● TASK INPUTS
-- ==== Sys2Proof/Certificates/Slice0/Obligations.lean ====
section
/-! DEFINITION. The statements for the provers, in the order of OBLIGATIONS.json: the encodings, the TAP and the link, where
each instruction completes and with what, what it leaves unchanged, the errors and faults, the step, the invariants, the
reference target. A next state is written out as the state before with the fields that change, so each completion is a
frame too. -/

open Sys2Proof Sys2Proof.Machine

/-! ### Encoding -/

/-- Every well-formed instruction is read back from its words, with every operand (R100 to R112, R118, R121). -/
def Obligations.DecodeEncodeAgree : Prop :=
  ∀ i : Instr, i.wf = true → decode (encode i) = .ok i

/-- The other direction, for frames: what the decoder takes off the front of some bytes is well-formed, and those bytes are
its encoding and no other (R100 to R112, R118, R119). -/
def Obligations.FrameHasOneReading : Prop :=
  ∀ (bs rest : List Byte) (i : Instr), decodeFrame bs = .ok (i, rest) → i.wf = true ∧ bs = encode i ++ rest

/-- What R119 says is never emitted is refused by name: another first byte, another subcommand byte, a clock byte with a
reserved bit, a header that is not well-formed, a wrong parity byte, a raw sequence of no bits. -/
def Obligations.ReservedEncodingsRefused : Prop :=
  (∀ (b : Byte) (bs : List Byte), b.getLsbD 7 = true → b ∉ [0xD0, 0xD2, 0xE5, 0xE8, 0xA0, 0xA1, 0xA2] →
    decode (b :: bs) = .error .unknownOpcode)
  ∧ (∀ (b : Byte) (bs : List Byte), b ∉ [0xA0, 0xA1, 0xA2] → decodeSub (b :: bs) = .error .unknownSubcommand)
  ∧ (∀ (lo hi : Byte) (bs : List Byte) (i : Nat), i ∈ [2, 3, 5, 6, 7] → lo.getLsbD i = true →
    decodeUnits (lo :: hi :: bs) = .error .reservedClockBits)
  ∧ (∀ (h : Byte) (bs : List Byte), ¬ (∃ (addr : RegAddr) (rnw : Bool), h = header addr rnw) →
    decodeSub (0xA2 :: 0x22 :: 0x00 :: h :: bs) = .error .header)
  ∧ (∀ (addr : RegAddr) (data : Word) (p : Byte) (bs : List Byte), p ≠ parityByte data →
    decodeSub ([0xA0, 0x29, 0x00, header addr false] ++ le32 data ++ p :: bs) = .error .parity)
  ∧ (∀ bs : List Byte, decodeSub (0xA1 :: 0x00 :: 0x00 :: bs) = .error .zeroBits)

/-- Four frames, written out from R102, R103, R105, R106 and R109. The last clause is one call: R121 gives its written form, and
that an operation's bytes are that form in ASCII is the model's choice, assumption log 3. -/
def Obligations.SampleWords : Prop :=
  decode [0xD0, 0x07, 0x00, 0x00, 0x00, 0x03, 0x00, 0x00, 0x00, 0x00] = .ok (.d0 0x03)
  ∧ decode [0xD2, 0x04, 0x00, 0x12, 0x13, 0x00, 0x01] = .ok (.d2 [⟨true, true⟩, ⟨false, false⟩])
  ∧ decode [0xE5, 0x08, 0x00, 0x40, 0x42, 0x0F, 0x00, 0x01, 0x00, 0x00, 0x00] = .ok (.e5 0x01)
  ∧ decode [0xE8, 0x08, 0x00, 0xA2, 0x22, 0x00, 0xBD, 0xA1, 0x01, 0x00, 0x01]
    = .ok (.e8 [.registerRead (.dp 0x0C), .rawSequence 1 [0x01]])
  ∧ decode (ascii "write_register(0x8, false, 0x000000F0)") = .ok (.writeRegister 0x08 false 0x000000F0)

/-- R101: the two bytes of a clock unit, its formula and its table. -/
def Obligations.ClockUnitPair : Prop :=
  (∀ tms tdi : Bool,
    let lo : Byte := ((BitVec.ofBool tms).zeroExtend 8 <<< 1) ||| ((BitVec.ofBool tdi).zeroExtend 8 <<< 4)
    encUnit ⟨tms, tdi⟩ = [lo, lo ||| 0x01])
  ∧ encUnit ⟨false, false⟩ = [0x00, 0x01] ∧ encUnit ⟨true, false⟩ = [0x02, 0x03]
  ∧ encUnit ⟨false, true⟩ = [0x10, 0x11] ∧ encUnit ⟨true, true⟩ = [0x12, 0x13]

● EXERCISE INSTRUCTIONS
Transcribe the listing from start to finish, exactly as given.

● WRITTEN RESPONSE
-- ==== Sys2Proof/Certificates/Slice0/Obligations.lean ====
section
/-! DEFINITION. The statements for the provers, in the order of OBLIGATIONS.json: the encodings, the TAP and the link, where
each instruction completes and with what, what it leaves unchanged, the errors and faults, the step, the invariants, the
reference target. A next state is written out as the state before with the fields that change, so each completion is a
frame too. -/

open Sys2Proof Sys2Proof.Machine

/-! ### Encoding -/

/-- Every well-formed instruction is read back from its words, with every operand (R100 to R112, R118, R121). -/
def Obligations.DecodeEncodeAgree : Prop :=
  ∀ i : Instr, i.wf = true → decode (encode i) = .ok i

/-- The other direction, for frames: what the decoder takes off the front of some bytes is well-formed, and those bytes are
its encoding and no other (R100 to R112, R118, R119). -/
def Obligations.FrameHasOneReading : Prop :=
  ∀ (bs rest : List Byte) (i : Instr), decodeFrame bs = .ok (i, rest) → i.wf = true ∧ bs = encode i ++ rest

/-- What R119 says is never emitted is refused by name: another first byte, another subcommand byte, a clock byte with a
reserved bit, a header that is not well-formed, a wrong parity byte, a raw sequence of no bits. -/
def Obligations.ReservedEncodingsRefused : Prop :=
  (∀ (b : Byte) (bs : List Byte), b.getLsbD 7 = true → b ∉ [0xD0, 0xD2, 0xE5, 0xE8, 0xA0, 0xA1, 0xA2] →
    decode (b :: bs) = .error .unknownOpcode)
  ∧ (∀ (b : Byte) (bs : List Byte), b ∉ [0xA0, 0xA1, 0xA2] → decodeSub (b :: bs) = .error .unknownSubcommand)
  ∧ (∀ (lo hi : Byte) (bs : List Byte) (i : Nat), i ∈ [2, 3, 5, 6, 7] → lo.getLsbD i = true →
    decodeUnits (lo :: hi :: bs) = .error .reservedClockBits)
  ∧ (∀ (h : Byte) (bs : List Byte), ¬ (∃ (addr : RegAddr) (rnw : Bool), h = header addr rnw) →
    decodeSub (0xA2 :: 0x22 :: 0x00 :: h :: bs) = .error .header)
  ∧ (∀ (addr : RegAddr) (data : Word) (p : Byte) (bs : List Byte), p ≠ parityByte data →
    decodeSub ([0xA0, 0x29, 0x00, header addr false] ++ le32 data ++ p :: bs) = .error .parity)
  ∧ (∀ bs : List Byte, decodeSub (0xA1 :: 0x00 :: 0x00 :: bs) = .error .zeroBits)

/-- Four frames, written out from R102, R103, R105, R106 and R109. The last clause is one call: R121 gives its written form, and
that an operation's bytes are that form in ASCII is the model's choice, assumption log 3. -/
def Obligations.SampleWords : Prop :=
  decode [0xD0, 0x07, 0x00, 0x00, 0x00, 0x03, 0x00, 0x00, 0x00, 0x00] = .ok (.d0 0x03)
  ∧ decode [0xD2, 0x04, 0x00, 0x12, 0x13, 0x00, 0x01] = .ok (.d2 [⟨true, true⟩, ⟨false, false⟩])
  ∧ decode [0xE5, 0x08, 0x00, 0x40, 0x42, 0x0F, 0x00, 0x01, 0x00, 0x00, 0x00] = .ok (.e5 0x01)
  ∧ decode [0xE8, 0x08, 0x00, 0xA2, 0x22, 0x00, 0xBD, 0xA1, 0x01, 0x00, 0x01]
    = .ok (.e8 [.registerRead (.dp 0x0C), .rawSequence 1 [0x01]])
  ∧ decode (ascii "write_register(0x8, false, 0x000000F0)") = .ok (.writeRegister 0x08 false 0x000000F0)

/-- R101: the two bytes of a clock unit, its formula and its table. -/
def Obligations.ClockUnitPair : Prop :=
  (∀ tms tdi : Bool,
    let lo : Byte := ((BitVec.ofBool tms).zeroExtend 8 <<< 1) ||| ((BitVec.ofBool tdi).zeroExtend 8 <<< 4)
    encUnit ⟨tms, tdi⟩ = [lo, lo ||| 0x01])
  ∧ encUnit ⟨false, false⟩ = [0x00, 0x01] ∧ encUnit ⟨true, false⟩ = [0x02, 0x03]
  ∧ encUnit ⟨false, true⟩ = [0x10, 0x11] ∧ encUnit ⟨true, true⟩ = [0x12, 0x13]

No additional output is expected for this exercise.